Rix had seen throats cut before. That was how thieves in Palace Ricinus were dealt with, and Lady Ricinus required the household to bear witness. His artist’s eye could see bright pearls of blood all over Tali’s luminously pale skin …

‘You’d better not miss.’

‘Shut up, they’re coming,’ said Tobry.

Orlyk, a heavyset, squat woman, was limping along the track towards the nearer end of the isthmus. Behind her came a small sinewy woman wearing a large pack, then a tall male guard, then Tali, her hands bound in front of her, followed by the big man Rannilt called Tinyhead, and another guard.

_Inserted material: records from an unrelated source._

/-- Both ways to the next bit, at both kinds of node, for both bits. -/
theorem witness_WalkMovesOnABit :
    (let s : State := { at_ tree2 .expandx .walkRead with reader := ⟨0x40#8, 7#4⟩, walk := ⟨2#9, 0#8, 0#32, 0#32⟩ }
     s.engine = some (.expandx, .walkRead) ∧ (6#4).toNat < 8 ∧ s.reader = ⟨0x40#8, 6#4 + 1#4⟩
       ∧ (nodeAt s.node s.walk.cur).kind = .internal)
      ∧ (let s : State := { at_ tree1 .expand .walkRead with inPort := ⟨[0x80#8], true⟩ }
         s.engine = some (.expand, .walkRead) ∧ s.reader.rbits = 0#4 ∧ s.inPort.buf = 0x80#8 :: []
           ∧ (nodeAt s.node s.walk.cur).kind = .leaf ∧ (0x80#8).getLsbD (7#4).toNat = true ∧ (0x40#8).getLsbD (7#4).toNat = false) := by
  decide +kernel
theorem witness_LeafReachedIsEmitted :
    (let s : State := { at_ tree2 .expandx .walkTop with walk := ⟨1#9, 1#8, 0#32, 0#32⟩ }
     s.engine = some (.expandx, .walkTop) ∧ s.walk.depth ≠ 0#8 ∧ (nodeAt s.node s.walk.cur).kind = .leaf)
      ∧ (let s : State := { at_ tree2 .expandx .walkTop with walk := ⟨2#9, 0#8, 0#32, 0#32⟩ }
         s.walk.depth = 0#8 ∧ (engineStep s).isSome = true) := by decide +kernel
theorem witness_WalkEndsAtExhaustion :
    (let s : State := { at_ tree2 .expand .walkRead with inPort := ⟨[], true⟩ }
     s.reader.rbits = 0#4 ∧ s.inPort = ⟨[], true⟩ ∧ s.engine = some (.expand, .walkRead))
      ∧ (let s : State := { at_ tree2 .expandx .walkRead with inPort := ⟨[], true⟩ }
         s.reader.rbits = 0#4 ∧ s.inPort = ⟨[], true⟩ ∧ s.engine = some (.expandx, .walkRead) ∧ s.status.partialWalk = false) := by
  decide +kernel
theorem witness_ExpandOfLengthZeroReadsNothing : tree2.status.busy = false ∧ tree2.status.tv = true ∧ tree2.len = 0#32 :=
  ⟨rfl, rfl, rfl⟩
theorem witness_ExpandReproducesTheBytes :
    let s : State := { tree2 with inPort := ⟨packedBytes (streamOf tree2.code [0#8, 255#8]), true⟩, len := 2#32 }
    s.status.busy = false ∧ s.status.tv = true ∧ ArenaInv s [s.root] ∧ CodesMatch s ∧ Quiet s
      ∧ s.len = BitVec.ofNat 32 [0#8, 255#8].length ∧ ∀ b ∈ [0#8, 255#8], (codeAt s.code b).clen ≠ 0#8 :=
  ⟨rfl, rfl, ⟨tree2_arena.1, tree2_arena.2, tree2_arena.3, tree2_arena.4, tree2_arena.5, tree2_arena.6, tree2_arena.7,
    tree2_arena.8, tree2_arena.9⟩, ⟨tree2_codes.1, tree2_codes.2⟩, ⟨rfl, rfl, rfl⟩, rfl, by decide +kernel⟩
/-- EX-14: IN = [0x40], and the symbol with the all-zero code is 0. -/
theorem witness_ExpandxAddsTheSpuriousSymbols :
    packedBytes (streamOf tree2.code [0#8, 255#8]) = [0x40#8] ∧ (codeAt tree2.code 0#8).clen ≠ 0#8
      ∧ (∀ b ∈ codeBits (codeAt tree2.code 0#8), b = false) ∧ ∀ b ∈ [0#8, 255#8], (codeAt tree2.code b).clen ≠ 0#8 := by
  decide +kernel
theorem witness_ExpandxDecodesEveryBitPattern :
    let s : State := { tree2 with inPort := ⟨[0xA5#8], true⟩ }
    s.status.busy = false ∧ s.status.tv = true ∧ ArenaInv s [s.root] ∧ 2 ≤ s.nleaf.toNat ∧ Quiet s :=
  ⟨rfl, rfl, ⟨tree2_arena.1, tree2_arena.2, tree2_arena.3, tree2_arena.4, tree2_arena.5, tree2_arena.6, tree2_arena.7,
    tree2_arena.8, tree2_arena.9⟩, by decide, ⟨rfl, rfl, rfl⟩⟩
theorem witness_RoundTripReproducesTheInput :
    let s : State := { tree2 with inPort := ⟨[0#8, 255#8], true⟩ }
    s.status.busy = false ∧ s.sinkReady = true ∧ s.outPend = none ∧ s.inPort = ⟨[0#8, 255#8], true⟩
      ∧ ([0#8, 255#8] : List Byte) ≠ [] ∧ ∀ b ∈ [0#8, 255#8], 0#32 < freqAt s.freq b :=
  ⟨rfl, rfl, rfl, rfl, by decide, by decide +kernel⟩
/-- The program that pushes after its command, for an input of any length, and the one that pushes before it, for one byte: every
IN_DEPTH has room for that (R11). Each has a turn of the engine in between. -/
theorem witness_InputMayFollowItsCommand :
    let s : State := { tree2 with len := 2#32 }
    s.status.busy = false ∧ s.sinkReady = true ∧ s.outPend = none ∧ s.inPort = ⟨[], false⟩
      ∧ (∀ b ∈ [0#8, 255#8], (codeAt s.code b).clen ≠ 0#8) ∧ s.status.cv = true ∧ s.status.tv = true
      ∧ ArenaInv s [s.root] ∧ CodesMatch s ∧ packedBytes (streamOf s.code [0#8, 255#8]) = [0x40#8]
      ∧ s.len = BitVec.ofNat 32 [0#8, 255#8].length ∧ ([0x40#8] : List Byte).length ≤ Config.inDepth
      ∧ (codeAt s.code 0#8).clen ≠ 0#8 ∧ (∀ b ∈ codeBits (codeAt s.code 0#8), b = false)
      ∧ (Program.cmd .expand ++ [Move.engine] ++ Program.push [0x40#8] ++ Program.close ++ Program.wait).filter
            (fun m => decide (m ≠ Move.engine)) = Program.cmd .expand ++ Program.push [0x40#8] ++ Program.close ++ Program.wait
      ∧ (Program.push [0x40#8] ++ Program.close ++ [Move.engine] ++ Program.cmd .compress ++ Program.wait).filter
            (fun m => decide (m ≠ Move.engine)) = Program.push [0x40#8] ++ Program.close ++ Program.cmd .compress ++ Program.wait :=
  ⟨rfl, rfl, rfl, rfl, by decide +kernel, rfl, rfl, ⟨tree2_arena.1, tree2_arena.2, tree2_arena.3, tree2_arena.4, tree2_arena.5,
    tree2_arena.6, tree2_arena.7, tree2_arena.8, tree2_arena.9⟩, ⟨tree2_codes.1, tree2_codes.2⟩, by decide +kernel, rfl,
    by simp [Config.inDepth], by decide +kernel, by decide +kernel, by decide, by decide⟩
theorem witness_PushesAreAcceptedOrWait :
    tree2.inPort.closed = false ∧ tree2.inPort.buf.length < Config.inDepth
      ∧ ({ tree2 with inPort.closed := true } : State).inPort.closed = true :=
  ⟨rfl, by simp [tree2, State.reset, Config.inDepth], rfl⟩
theorem witness_EveryCommandCompletes :
    let s : State := { at_ tree2 .compress .compressRead with inPort := ⟨[255#8], true⟩ }
    LifecycleInv s ∧ TreeInv s ∧ s.agenda = [] ∧ s.sinkReady = true ∧ s.inPort.closed = true :=
  ⟨by apply lifecycle_of <;> decide +kernel,
    ⟨fun _ => ⟨tree2_arena.1, tree2_arena.2, tree2_arena.3, tree2_arena.4, tree2_arena.5, tree2_arena.6, tree2_arena.7,
      tree2_arena.8, tree2_arena.9⟩, fun h => absurd h (by decide +kernel)⟩, rfl, rfl, rfl⟩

Tobry cursed. ‘There’s five. Rannilt only said four.’

‘They’re too close together,’ Rix said hoarsely, ‘and Tali’s hands are tied. Even if you take the leader down, any of the others can kill her in seconds. I don’t like the look of that small woman, either.’

‘What don’t you like about her?’

‘Just an instinct.’

‘She doesn’t seem to be armed.’

‘Even more worrying. Get ready, but we don’t shoot until they’re well clear of those boulders or they’ll run for cover.’

Rix laid the phial arrow to hand, plus four ordinary arrows. In practice he could shoot ten arrows a minute, even with the heavy draw of this bow, but with the extreme range, and the awkwardness of him drawing and Tobry aiming, they would be lucky to get three arrows off in that time. And there were five targets.

After firing the arrows they had two hundred yards to run. On level ground he could do that in twenty-five seconds but it would take more than a minute down this rubbly slope. Tali could be dead by then. And what if the wrythen had got to Tobry, and was planning to take command of him at the critical moment? Rix shot a quick glance his way, afraid of what he might see in his friend’s bruised eyes.

‘Something the matter?’ said Tobry.

‘Nah!’

Then it got worse.

‘More of them.’ Tobry was staring to the east. ‘Coming the other way. Hope Rannilt has sense enough to keep out of sight.’

‘It must be the second squad. The ones who were going to kill Tali straight away.’

‘They’re between us and the horses,’ said Rix. ‘Even if we can rescue Tali, how do we get back to Rannilt?’